= EXTRACTED DATA =
-- ==== Sys2Proof/Machine/Sys.lean ====
section
/-! DEFINITION. Operations the system families share: Herd's event log and frames to the node, announcements, the needs behind the
member's CAP, the operating point, the pins, and what ends a job. -/

namespace Sys2Proof.Machine

open Host (Outcome)

/-! ### Frames and events to the node (14 R311, R313; 15 R344, R345) -/

/-- A payload padded with 0 to a multiple of 4 (14 Table 14-1). -/
def padTo (n : Nat) (bs : List Byte) : List Byte := bs ++ List.replicate ((n - bs.length % n) % n) 0

/-- The place of a control lane: C0 or C1. -/
def laneIx (b : Bool) : Fin 2 := if b then 1 else 0

/-- A frame of the module leaves on its active lane and stays in the send buffer until it is acknowledged (14 R313). -/
def State.sendFrame (s : State) (type cls : Byte) (tag : BitVec 16) (payload : List Byte) : State :=
  let q := s.pnx
  let bs := padTo 4 payload
  let f : Frame := { type, lane := if q.txLane then 1 else 0, len := BitVec.ofNat 16 bs.length, seq := q.txNext, cls, tag,
                     payload := bs }
  { s with pnx := { q with txBuf := q.txBuf ++ [(f.seal, s.tb)], txNext := q.txNext + 1,
                           lastTx := q.lastTx.set (laneIx q.txLane) s.tb } }

/-- Whether the send buffer has room (14 R313). -/
def State.sendRoom (s : State) : Bool := s.pnx.txBuf.length < 64

/-- An event enters the event log, or is discarded and counted where the log is full; the first that fits after a loss is
preceded by EVENTS_LOST (15 R345). -/
def State.herdEvent (s : State) (code : Byte) (payload : List Byte) : State :=
  let h := s.herd
  if h.lostNow = 0 then
    if h.events.length < 4096 then { s with herd := { h with events := h.events ++ [(code, payload)] } }
    else { s with herd := { h with lostNow := 1, lost := h.lost + 1 } }
  else if h.events.length + 1 < 4096 then
    { s with herd := { h with events := h.events ++ [(0x13, leBytes 8 h.lostNow.toNat), (code, payload)], lostNow := 0 } }
  else { s with herd := { h with lostNow := h.lostNow + 1, lost := h.lost + 1 } }

/-! ### Coordinates (14 R322, R327) -/

/-- X, Y and Z of a coordinate. -/
def coordX (c : BitVec 12) : Nat := (c.extractLsb' 8 4).toNat
def coordY (c : BitVec 12) : Nat := (c.extractLsb' 4 4).toNat
def coordZ (c : BitVec 12) : Nat := (c.extractLsb' 0 4).toNat
def mkCoord (x y z : Nat) : BitVec 12 := BitVec.ofNat 12 (x % 16 * 256 + y % 16 * 16 + z % 16)

/-- The extents (DX, DY, DZ). -/
def Cad.extent (c : Cad) (d : Nat) : Nat :=
  1 + (if d = 0 then coordX c.extents else if d = 1 then coordY c.extents else coordZ c.extents)

/-- The coordinate in one dimension. -/
def coordIn (c : BitVec 12) (d : Nat) : Nat := if d = 0 then coordX c else if d = 1 then coordY c else coordZ c

/-- The port of a direction (14 R322): W0 +X, W1 -X, W2 +Y, W3 -Y, W4 +Z, W5 -Z. -/
def dirPort (d : Nat) (minus : Bool) : Fin 6 := Fin.ofNat 6 (2 * d + (if minus then 1 else 0))

/-- Whether a job uses a port: its dimension has more than one member (14 R322). -/
def Cad.uses (c : Cad) (w : Fin 6) : Bool := 1 < c.extent (w.val / 2)

/-- Whether this member leads: it stands at (0, 0, 0), or no job is open (14 R327, 16 R370). -/
def State.leads (s : State) : Bool := s.pnx.job.isNone || s.cad.coord == 0

/-! ### Announcements (14 R330-R332) -/

/-- The first epoch boundary at or after STAMP + 8,000 ns. -/
def effectAt (stamp : Nat) : Nat := (stamp + 8000 + 19999) / 20000 * 20000

/-- The ports on which an announcement leaves: trained, used by the job, and other than `except` (14 R331). -/
def State.floodPorts (s : State) (except : Option (Fin 6)) : List (Fin 6) :=
  (List.finRange 6).filter (fun w => s.wlv[w].trained && !s.wlv[w].miscabled && s.cad.uses w && some w != except)

/-- Send or forward an announcement; it counts once. -/
def State.flood (s : State) (a : Announce) (except : Option (Fin 6)) : State :=
  { s with cad := { s.cad with announces := s.cad.announces + 1, seen := s.cad.seen ++ [(a.origin, a.seq)],
                               sent := s.cad.sent ++ [(a, s.floodPorts except)] } }

/-- Hold an announcement until the boundary at which it takes effect here (14 R332); one that comes after that boundary takes
effect at the next and counts in CAD_LATE. -/
def State.holdAnnounce (s : State) (a : Announce) : State :=
  let due := effectAt a.stamp.toNat
  let late := due < s.tb.toNat
  let at_ := if late then (s.tb.toNat + 19999) / 20000 * 20000 else due
  { s with cad := { s.cad with held := s.cad.held ++ [(a, at_)], late := if late then s.cad.late + 1 else s.cad.late } }

/-- This member announces: kind, point. -/
def State.announce (s : State) (kind : BitVec 4) (point : Nat) : State :=
  let a : Announce := { kind, point := BitVec.ofNat 8 point, origin := s.cad.coord, seq := s.cad.seq, stamp := s.tb }
  let s := { s with cad := { s.cad with seq := s.cad.seq + 1 } }
  let s := s.flood a none
  if kind = 5 ∨ kind = 6 then s else s.holdAnnounce a

/-! ### Holds of wait intervals (14 R335, 11 R253) -/

/-- A HALT of an origin begins a hold. -/
def State.haltFrom (s : State) (o : BitVec 12) : State :=
  let c := s.cad
  let first := c.haltsHeld.isEmpty
  { s with cad := { c with haltsHeld := if c.haltsHeld.contains o then c.haltsHeld else c.haltsHeld ++ [o],
                           haltAt := if first then s.tb else c.haltAt },
           holdWaits := true }

/-- The matching RESUME; when the last hold ends, every wait's interval is counted without the time held. -/
def State.resumeFrom (s : State) (o : BitVec 12) : State :=
  let rest := s.cad.haltsHeld.filter (fun x => x != o)
  let ended := s.holdWaits && rest.isEmpty
  let from_ := s.cad.haltAt
  let shift := fun (w : Wait) => { w with start := w.start + (s.tb - (if w.start ≤ from_ then from_ else w.start)) }
  let s := { s with cad := { s.cad with haltsHeld := rest }, holdWaits := !rest.isEmpty }
  if ended then
    { s with polders := s.polders.map (fun P => { P with task := P.task.map (fun t => { t with wait := t.wait.map shift }) }) }
  else s

/-! ### Needs and the member's CAP (16 R373) -/

/-- Whether a comparator's CAP0 action applies: it is enabled and active, and is not G7 in the hands of wake-on-voltage. -/
def Gander.cap0 (g : Gander) : Bool :=
  (List.finRange 8).any (fun n => g.active[n] && g.cmp[n].getLsbD 27 && g.cmp[n].getLsbD 22 && !(n == 7 && g.wovHolds))

/-- The lower of two needs, where `none` asks for nothing. -/
def lower (a b : Option Nat) : Option Nat :=
  match a, b with
  | none, y => y
  | x, none => x
  | some x, some y => some (min x y)

/-- The lowest need in force. -/
def State.lowestNeed (s : State) : Option Nat :=
  let m := s.pm
  lower (lower (lower (lower m.nSluice m.nDroop) m.nThrottle) m.nPrealarm) (if s.gander.cap0 then some 0 else none)

/-- The highest operating point of the sampled class (18 Table 18-4). -/
def classOpMax (c : BitVec 2) : Nat := if c = 0 then 4 else if c = 1 then 6 else if c = 2 then 5 else 0

/-- The member announces its combined CAP whenever the lowest need changes, or RELEASE when no need lies below OP_MAX. -/
def State.refreshCap (s : State) : State :=
  let opMax := classOpMax s.pm.coolClass
  let cap := match s.lowestNeed with
    | some n => if n < opMax then some n else none
    | none => none
  if cap = s.cad.myCap then s
  else
    let s := { s with cad := { s.cad with myCap := cap } }
    match cap with
    | some n => s.announce 3 n
    | none => s.announce 4 0

/-! ### Operating points (16 Table 16-2, R370) -/

/-- The arithmetic clock of a point, MHz. -/
def opMhz (p : Nat) : Nat :=
  if p = 0 then 300 else if p = 1 then 500 else if p = 2 then 650 else if p = 3 then 750 else if p = 4 then 850
  else if p = 5 then 925 else 1000

/-- The nominal arithmetic voltage of a point, mV. -/
def opMv (p : Nat) : Nat := 600 + 40 * p

/-- Run at a point from here on: DISC_CLOCK reports it. -/
def State.setPoint (s : State) (p : Nat) : State :=
  { s with disc := { s.disc with opNow := BitVec.ofNat 8 p, arithMhz := BitVec.ofNat 16 (opMhz p) } }

/-! ### Clock stretches (16 R372, R374, R389, R391) -/

/-- Whether the quadrant's clock is stretched. -/
def State.stretched (s : State) (q : Quad) : Bool :=
  s.pm.sluiceMhz[q].isSome || s.pm.hardMhz || s.pm.droop[q]

/-- The frequency of a quadrant's arithmetic clock, in units of 1/2 MHz: the lowest that a stretch asks for, halved while a droop
holds; 0 while a trip halts it or the quadrant is in A1. -/
def State.clockOf (s : State) (q : Quad) : Nat :=
  if !s.arithOn || s.pm.a1[q] then 0 else
  let f := opMhz s.disc.opNow.toNat
  let f := match s.pm.sluiceMhz[q] with
    | some (x, _) => min f x
    | none => f
  let f := if s.pm.hardMhz then min f 300 else f
  if s.pm.droop[q] then f else 2 * f

/-! ### Pins (18 R429-R431) -/

/-- ALERT_N is asserted while any source asks for it: a limit alert, an active comparator with its ALERT action, refused
straps. -/
def State.alert (s : State) : Bool :=
  s.pm.alertAt.isSome || s.mgt.strapRefused
  || (List.finRange 8).any (fun n => s.gander.active[n] && s.gander.cmp[n].getLsbD 27 && s.gander.cmp[n].getLsbD 24)

/-- No job is open and no program is bound (16 R383). -/
def State.unused (s : State) : Bool := s.pnx.job.isNone && s.herd.progs.toList.all Option.isNone

/-- The owner of a resource entry. -/
def State.ownerOf (s : State) (e : Nat) : BitVec 4 := if h : e < 96 then s.res.owner[e] else 0

end Sys2Proof.Machine
end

= ASSIGNED TASK =
The answer must hold exactly the lines of the entries above, from the first line through the line that contains "acknowledged (14 R313). -/", and no others.

= FINISHED TASK =
-- ==== Sys2Proof/Machine/Sys.lean ====
section
/-! DEFINITION. Operations the system families share: Herd's event log and frames to the node, announcements, the needs behind the
member's CAP, the operating point, the pins, and what ends a job. -/

namespace Sys2Proof.Machine

open Host (Outcome)

/-! ### Frames and events to the node (14 R311, R313; 15 R344, R345) -/

/-- A payload padded with 0 to a multiple of 4 (14 Table 14-1). -/
def padTo (n : Nat) (bs : List Byte) : List Byte := bs ++ List.replicate ((n - bs.length % n) % n) 0

/-- The place of a control lane: C0 or C1. -/
def laneIx (b : Bool) : Fin 2 := if b then 1 else 0

/-- A frame of the module leaves on its active lane and stays in the send buffer until it is acknowledged (14 R313). -/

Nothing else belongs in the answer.